Sebastian Warda (Lechia Tomaszów Mazowiecki)
Wielu trenerów chciałoby mieć w swojej drużynie tak dobrze punktującego zawodnika w elemencie bloku. Podczas sobotniego meczu z MKS-em Będzin, Warda zapisał na swoim koncie aż 6 punktowych bloków. Do tego atakiem zdobył 6 oczek i jeden zagrywką. Łącznie dla Lechii w tym zwycięskim starciu zdobył 13 punktów.
Przyjmujący
Marcel Hendzelewski (Lechia Tomaszów Mazowiecki)

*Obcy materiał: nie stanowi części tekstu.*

/-- The differences of the standby's own values from a block, by key: channels 0 to 11, then 16 + 8 * bar + item (R354). -/
def State.blockDiffs (s : State) (own blk : StateBlock) : List (Nat × Int) :=
  let chans := ((List.range 12).zip (own.chans.toList.zip blk.chans.toList)).map fun e =>
    (e.1, diff32 e.2.2.position.toNat e.2.1.position.toNat)
  let bars := ((List.range 8).zip (own.bars.toList.zip blk.bars.toList)).flatMap fun (e : Nat × BlkBar × BlkBar) =>
    let o := e.2.1
    let a := e.2.2
    [(16 + 8 * e.1, diff32 a.high.toNat o.high.toNat), (17 + 8 * e.1, diff48 a.next.toNat o.next.toNat),
     (18 + 8 * e.1, diff32 a.count.toNat o.count.toNat), (19 + 8 * e.1, diff32 a.p.toNat o.p.toNat),
     (20 + 8 * e.1, diff32 a.dutyIdx.toNat o.dutyIdx.toNat)]
  (chans ++ bars).filter fun e => e.2 != 0

/-- Differences that stand as in the cycle before are adopted; F3212h for a wide position difference or a line number adopted
(R354). -/
def State.adopt (s : State) (own blk : StateBlock) : State :=
  let now := s.blockDiffs own blk
  let s := forEach now (fun e s =>
    let same := kvGet s.mir.diffs e.1 == some e.2
    let wide := e.1 < 12 && decide (s.num 0x3210 7 < e.2.natAbs)
    let line := 16 ≤ e.1 && 2 ≤ e.1 % 8 && same
    let s := if wide then s.raise 0x3212 0 (u8 e.1 ++ u32 (ofSigned 32 e.2)) else s
    let s := if line then s.raise 0x3212 0 (u8 ((e.1 - 16) / 8) ++ u32 (ofSigned 32 e.2)) else s
    if !same then s
    else
      let s := if e.1 < 12 then s.adoptChan e.1 e.2 else s.adoptBar ((e.1 - 16) / 8) (e.1 % 8) e.2
      (s.modMir fun m => { m with corrections := (m.corrections + 1) % 2 ^ 32 }).bump 0x3212 4) s
  s.modMir fun m => { m with diffs := now }

/-- Colour hold of the standby from a block: AdvisedGain and integrators replaced, a differing live ZoneGain loaded (R355); a
format 1 block carries no integrators (R350). -/
def State.mirrorHold (s : State) (blk : StateBlock) : State :=
  forEach ((List.range 8).zip blk.bars.toList) (fun e s =>
    let c := e.1
    let zs := e.2.zones
    let s := s.setObj 0x281B (c + 1) (.bytes (zs.flatMap fun z => u16 z.1.toNat))
    let integ := if s.mir.format = 1 then []
      else ((List.range zs.length).zip zs).foldl (fun (t : List (Nat × Rat)) x => kvSet t 0 x.1 x.2.2.2) []
    let s := s.modChe c fun x => { x with integ := integ }
    let own := (List.range zs.length).map fun z => BitVec.ofNat 16 (s.liveGain c z)
    if own = zs.map (·.2.1) then s
    else
      let changed := ((own.zip zs).filter fun x => x.1 != x.2.2.1).length
      let s := match (s.cheBar c).load with
        | some old => s.holdLog c 1 old 0xFFFFFFFF
        | none => s
      let s := (s.setObj 0x2715 (c + 1) (.bytes (zs.flatMap fun z => u16 z.2.1.toNat))).setNum 0x281E (c + 1) s.stamp48
      s.modChe c fun x => { x with load := some (s.noLoad changed) }) s

/-- Whether the standby's READY slot `k` agrees with what the ACTIVE told of its own (R358). -/
def State.slotAgrees (s : State) (k : Nat) : Bool :=
  if (s.slot k).st ≠ .ready then true
  else match vget s.mir.partnerSlots k none with
    | some f => f.job.toNat == s.num 0x2210 (k + 1) && f.gen.toNat == s.num 0x2218 (k + 1) && f.sum.toNat == s.num 0x221D (k + 1)
    | none => match s.mir.block with
      | some b => b.slotSums.toList.getD k 0 == BitVec.ofNat 32 (s.num 0x221D (k + 1))
      | none => false

/-- SlotsMatch anew, with F3211h for each slot that has come to differ (R358). -/
def State.matchSlots (s : State) : State :=
  let bad := [0, 1].filter fun k => !s.slotAgrees k
  let sum := fun (k : Nat) => match vget s.mir.partnerSlots k none with
    | some f => f.sum.toNat
    | none => ((s.mir.block.map fun b => (b.slotSums.toList.getD k 0).toNat)).getD 0
  let s := forEach (bad.filter fun k => !s.mir.badSlots.contains k)
    (fun k s => s.raise 0x3211 0 (u8 k ++ u32 (s.num 0x221D (k + 1)) ++ u32 (sum k))) s
  s.modMir fun m => { m with slotsMatch := bad.isEmpty, badSlots := bad }

/-- StreamComplete: every bar has started a design line of a forwarded block (R359). -/
def State.streamStarted (s : State) : Bool :=
  s.mir.streamComplete
    || s.jobBars.all fun b => match vget s.mir.fwdFirst b none with
      | some f => decide (f ≤ s.num 0x2412 (b + 1))
      | none => false

/-- A SACK (R350). -/
def State.sendSack (s : State) (cycle result : Nat) : State :=
  s.linkSend 3 0 (padTo 32 (u32 cycle ++ u8 result ++ u8 s.pwr.dev.code
    ++ u8 (b2n s.mir.takeoverAt.isSome + 2 * b2n s.mir.slotsMatch + 4 * b2n s.mir.streamComplete) ++ u8 0 ++ u32 s.mir.corrections))

/-- STATE_FRAME_RECEIVED: the standby compares and adopts, mirrors colour hold and acknowledges; Handover makes it take over,
Dissolve ends the pair (R347, R352, R354, R355, R361, R367). `check` is 0, or the SACK Result of a frame that failed a check. A
standby that is not in WARM comes there by its partner's first STATE frame. -/
def execStateFrameReceived (cycle : BitVec 32) (flags : BitVec 8) (check : Fin 4) (block : StateBlock) (s : State) :
    Host.Outcome State Fault Refusal :=
  let s := if s.on domMIR ∧ s.mir.link ∧ s.mir.role = .standby ∧ check = 0 ∧ (s.mir.st = .hello ∨ s.mir.st = .cold ∨ s.mir.st = .orphan) then
      let (lat, t) := s.freeBelow 1601
      (t.modMir fun m => { m with latency := lat }).enterWarm
    else s
  if !s.linkWarm ∨ s.mir.role ≠ .standby then .next s
  else if check ≠ 0 then .next (s.sendSack cycle.toNat check.val)
  else
    let (own, s) := s.captureBlock
    let (fires, s) := s.fireStamps
    let s := s.modMir fun m => { m with cycle := cycle.toNat, block := some block, confirm := fires, keyGen := block.keyGen.toNat }
    let s := ((s.adopt own block).mirrorHold block).matchSlots
    let s := s.modMir fun m => { m with streamComplete := s.streamStarted, takeoverAt := some (s.tick + 220000) }
    let s := s.sendSack cycle.toNat 0
    if bit flags.toNat 0 then
      let s := s.takeover .warm 2 3
      .next ((s.bump 0x3212 7).raise 0x3207 0 (u32 s.mir.keyGen))
    else if bit flags.toNat 1 then .next (s.modMir fun m => { m with st := .orphan, takeoverAt := none })
    else .next s

/-- A raster block read from its bytes (R116). -/
def parseBlock (b : Bytes) : RasterBlock :=
  let at_ := fun (o n : Nat) => leAt b o n
  let len := at_ 20 4
  let tail := 32 + ceilDiv len 32 * 32
  { skipped := 0, magic := BitVec.ofNat 16 (at_ 0 2), headerVersion := BitVec.ofNat 8 (at_ 2 1), codec := BitVec.ofNat 8 (at_ 3 1),
    jobId := BitVec.ofNat 32 (at_ 4 4), barMask := BitVec.ofNat 8 (at_ 8 1), kind := BitVec.ofNat 8 (at_ 9 1),
    generation := BitVec.ofNat 16 (at_ 10 2), firstLine := BitVec.ofNat 32 (at_ 12 4), lineCount := BitVec.ofNat 16 (at_ 16 2),
    payloadLength := BitVec.ofNat 32 len, sequence := BitVec.ofNat 32 (at_ 24 4), headerCrc := BitVec.ofNat 32 (at_ 28 4),
    payload := slice b 32 len, blockCrc := BitVec.ofNat 32 (at_ tail 4), trailerSequence := BitVec.ofNat 32 (at_ (tail + 4) 4),
    endMagic := BitVec.ofNat 16 (at_ (tail + 8) 2), begun := true, laneErrors := Vector.replicate 4 0 }

/-- FWD_RECEIVED: segments reassembled in offset order; a whole block goes through the intake writer (R359). -/
def execFwdReceived (sequence off total : BitVec 32) (data : Bytes) (s : State) : Host.Outcome State Fault Refusal :=
  if !s.linkWarm ∨ !s.takesForwarded ∨ !s.on domRFE ∨ s.halted then .next s
  else
    let q := sequence.toNat
    let got : Option Bytes :=
      if off = 0 then some data
      else match s.mir.fwd with
        | some (p, t, b) => if p = q ∧ t = total.toNat ∧ b.length = off.toNat then some (b ++ data) else none
        | none => none
    match got with
    | none => .next s
    | some b =>
      if b.length < total.toNat then .next (s.modMir fun m => { m with fwd := some (q, total.toNat, b) })
      else
        let blk := parseBlock b
        let s := s.modMir fun m => { m with fwd := none }
        let n := s.rin.fifo.length
        let s := s.intake true blk
        .next (if n < s.rin.fifo.length then
            forEach (barsOf blk.barMask.toNat) (fun j s => s.modMir fun m =>
              { m with fwdFirst := vmod m.fwdFirst j fun x => some (min (x.getD blk.firstLine.toNat) blk.firstLine.toNat) }) s
          else s)

/-- SLOT_FRAME_RECEIVED: the partner's slot; the standby compares it with its own (R358). -/
def execSlotFrameReceived (f : SlotFrame) (s : State) : Host.Outcome State Fault Refusal :=
  if !s.linkWarm then .next s
  else
    let s := s.modMir fun m => { m with partnerSlots := vmod m.partnerSlots f.slot.toNat fun _ => some f }
    .next (if s.mir.role = .standby then s.matchSlots else s)

/-- REF_FRAME_RECEIVED: the standby takes the ACTIVE's Reference of a bar; no entries clear it (R350, R355). -/
def execRefFrameReceived (b : Bar) (entries : Bytes) (s : State) : Host.Outcome State Fault Refusal :=
  .next (if s.linkWarm ∧ s.mir.role = .standby ∧ s.on domCTL then s.setObj 0x2819 (b.val + 1) (.bytes entries) else s)

/-- MirrorStatus (R368). -/
def State.mirrorStatus (s : State) : Nat :=
  let m := s.mir
  m.st.code * 2 ^ 28 + m.role.code * 2 ^ 26 + b2n s.keyHeld * 2 ^ 25 + b2n m.takeoverAt.isSome * 2 ^ 24 + b2n m.link * 2 ^ 23
    + b2n m.partnerReady * 2 ^ 22 + b2n m.slotsMatch * 2 ^ 21 + b2n m.streamComplete * 2 ^ 20 + b2n m.diverged * 2 ^ 19
    + b2n (m.swap || m.handover) * 2 ^ 18 + m.format * 2 ^ 16 + m.locked * 2 ^ 8 + m.cause

/-- A block reset of MIR: the role stays, the link trains anew (R23, R386). -/
def State.mirBlockReset (s : State) : State :=
  ({ s with mir := { Mir.start s.mir.role with keyGen := s.mir.keyGen } } : State).mirLink

/-- Writes of MIR objects with an effect of their own. -/
def hookMir (idx sub : Nat) (v : Val) (s : State) : Option (Except Nat State) :=
  match idx, sub with
  | 0x3210, 1 => some (s.roleRequest v.toNum)
  | 0x3210, 3 => some (s.mirrorCommand v.toNum)
  | _, _ => none

/-- FormatVersions counts as running while the role is ACTIVE or STANDBY (R368). -/
def mirRuns (s : State) : Bool := s.mir.role != .solo

end Sys2Proof.Machine
end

Coraz lepiej na pierwszoligowych parkietach spisuje się Marcel Hendzelewski. Ten niespełna 20-letni przyjmujący z meczu na mecz prezentuje coraz lepszą formę. Przeciwko drużynie z Będzina sam zdobył 22 punkty - 19 atakiem, notujący przy tym aż 70% skuteczności w ataku i do tego 1 blokiem i 2 zagrywką. Absolutnie nie było żadnym zaskoczeniem, że na zakończenie sobotniego meczu komisarz zawodów właśnie Hendzelewskiemu wręczył nagrodę MVP. Wspomniany zawodnik miał naprawdę sporo pracy w przyjęciu. Przyjął 26 piłek i utrzymał przyjęcie na poziomie 46% pozytywnego i 12% prefekcyjnego.

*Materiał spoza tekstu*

-- ==== Sys2Proof/Machine/Sessions.lean ====
section
/-! DEFINITION. Sessions, unlocking, reads, writes, Describe, Emergencies and cyclic streams: the datagrams of the host (R56 to R85). -/

set_option Elab.async false

namespace Sys2Proof.Machine

/-- An identifier from `lo` to `lo + n - 1` that is not in use; which one the device takes is left open (R58, R60). -/
def State.freeId (s : State) (used : List Nat) (lo n : Nat) : Nat × State :=
  let (k, s) := s.freeBelow n
  (((List.range (used.length + 1)).map fun i => lo + (k + i) % n).find? (fun i => !used.contains i) |>.getD lo, s)

/-- The open sessions. -/
def State.openSessions (s : State) : List Session := s.wilwa.sessions.toList.filterMap id

/-- A new session put into the first free slot. -/
def putSession (l : Vector (Option Session) 4) (x : Session) : Vector (Option Session) 4 :=
  match (List.range 4).find? fun i => (vget l i none).isNone with
  | some i => vmod l i fun _ => some x
  | none => l

/-- A session opened with a version (R60). -/
def State.openSession (s : State) (h : Hdr) (version : Nat) (emergency : Bool) : State :=
  let (sid, s) := s.freeId (s.openSessions.map (·.sid)) 1 0xFFFE
  let x : Session :=
    { sid := sid, src := h.src, version := version, level := 0, emergency := emergency, seq := h.seq.toNat, openSeq := h.seq.toNat,
      stored := none, openResp := none, heard := false, exchange := none, sessKey := none, unacked := [] }
  let d := sessionDgram x 0x02 x.seq 1 0 (u8 version ++ u16 sid ++ u64 s.fuses.serial) false
  let s := { s with wilwa := { s.wilwa with sessions := putSession s.wilwa.sessions { x with stored := some d, openResp := some d } } }
  (s.sendDgram d).irq 4

/-- OPEN_REQUEST: a retransmission gets the stored OpenResponse, any other opens a session or is refused (R60). -/
def execOpenRequest (h : Hdr) (versions : Bytes) (emergency : BitVec 8) (s : State) : Host.Outcome State Fault Refusal :=
  let payload := u8 versions.length ++ versions ++ u8 emergency.toNat
  let again := s.openSessions.find? fun x => bit h.flags.toNat 2 && x.src == h.src && x.openSeq == h.seq.toNat && !x.heard
  let common := [3, 2, 1].find? fun v => versions.contains (BitVec.ofNat 8 v)
  let refuse := fun (code : Nat) => Host.Outcome.next (s.sendDgram (strayDgram { h with sid := 0 } 0x02 code []))
  if !s.serves || !s.ownAddress h.dst then .next s
  else if !headerOk h payload || h.version != 0 || h.sid != 0 || 1 < emergency.toNat || 255 < versions.length then refuse 0x10010100
  else match again.bind (·.openResp), common with
    | some d, _ => .next (s.sendDgram d)
    | none, none => refuse 0x10020100
    | none, some v => if s.openSessions.length = 4 then refuse 0x10020200 else .next (s.openSession h v (emergency == 1))

/-- A session other than `sid` holds operator or service level (R65). -/
def State.levelHeld (s : State) (sid : Nat) : Bool := s.openSessions.any fun x => x.sid != sid && 0 < x.level

/-- The credential that a level is unlocked with (R69). -/
def State.credential (s : State) (level : Nat) : Option Bytes :=
  if level = 1 then s.nonVol.operator else some (s.nonVol.service.getD (List.replicate 32 0))

/-- Why an UnlockRequest is refused, if it is (R61, R65, R68, R69). The codes of a wrong level or length and of service level in
version 1, and the order of the refusals, are the model's choice (assumption 27). -/
def State.unlockError (s : State) (x : Session) (level : Nat) (nonce : Bytes) : Option Nat :=
  if nonce.length ≠ 32 ∨ (level ≠ 1 ∧ level ≠ 2) then some 0x10010100
  else if x.version = 1 ∧ level = 2 then some 0x10020800
  else if s.wilwa.lockout then some 0x10020500
  else if s.levelHeld x.sid then some 0x10020300
  else if (s.credential level).isNone then some 0x10020400
  else none

/-- UNLOCK_REQUEST: a Challenge with a fresh nonce, or a refusal (R66). -/
def execUnlockRequest (h : Hdr) (level : BitVec 8) (nonce : Bytes) (s : State) : Host.Outcome State Fault Refusal :=
  .next (s.requestV h 0x03 (u8 level.toNat ++ nonce) fun x s =>
    match s.unlockError x level.toNat nonce with
    | some e => { type := 0x04, status := e, payload := [], state := s }
    | none =>
      let (n, s) := s.freeBytes 32
      let s := s.modSession x.sid fun y => { y with exchange := some { level := level.toNat, hostNonce := nonce, deviceNonce := n } }
      { type := 0x04, status := 0, payload := n, state := s })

Janusz Górski (KKS Mickiewicz Kluczbork)
W sobotnie popołudnie o dobre przyjęcie w szeregach KKS Mickiewicz zadbał Janusz Górski. Nowosolanie właśnie na tego zawodnika najczęściej serwowali, bo aż 26 razy. Co ważne, Górski w tym elemencie nie popełnił ani jednego błędu. Poza dobrym przyjęciem zawodnik utrzymał również dobry poziom ataku, bo 52% pozytwynego, zdobywając łącznie 21 punktów - 15 atakiem, 4 blokiem i 2 zagrywką. Nie było wielkim zaskoczeniem, że właśnie Górski otrzymał na koniec spotkania w Nowej Soli nagrodę MVP.
Libero
Szymon Biniek (BBTS Bielsko-Biała)
O stabilność przyjęcia w szergach drużyny BBTS dba od początku sezonu Szymon Biniek. W pierwszym meczu Nowego Roku libero zaprezentował się bardzo dobrze w starciu przeciwko MCKiS Jaworzno. Przyjął 16 piłek i zakończył spotkanie z 56% skutecznością w ataku.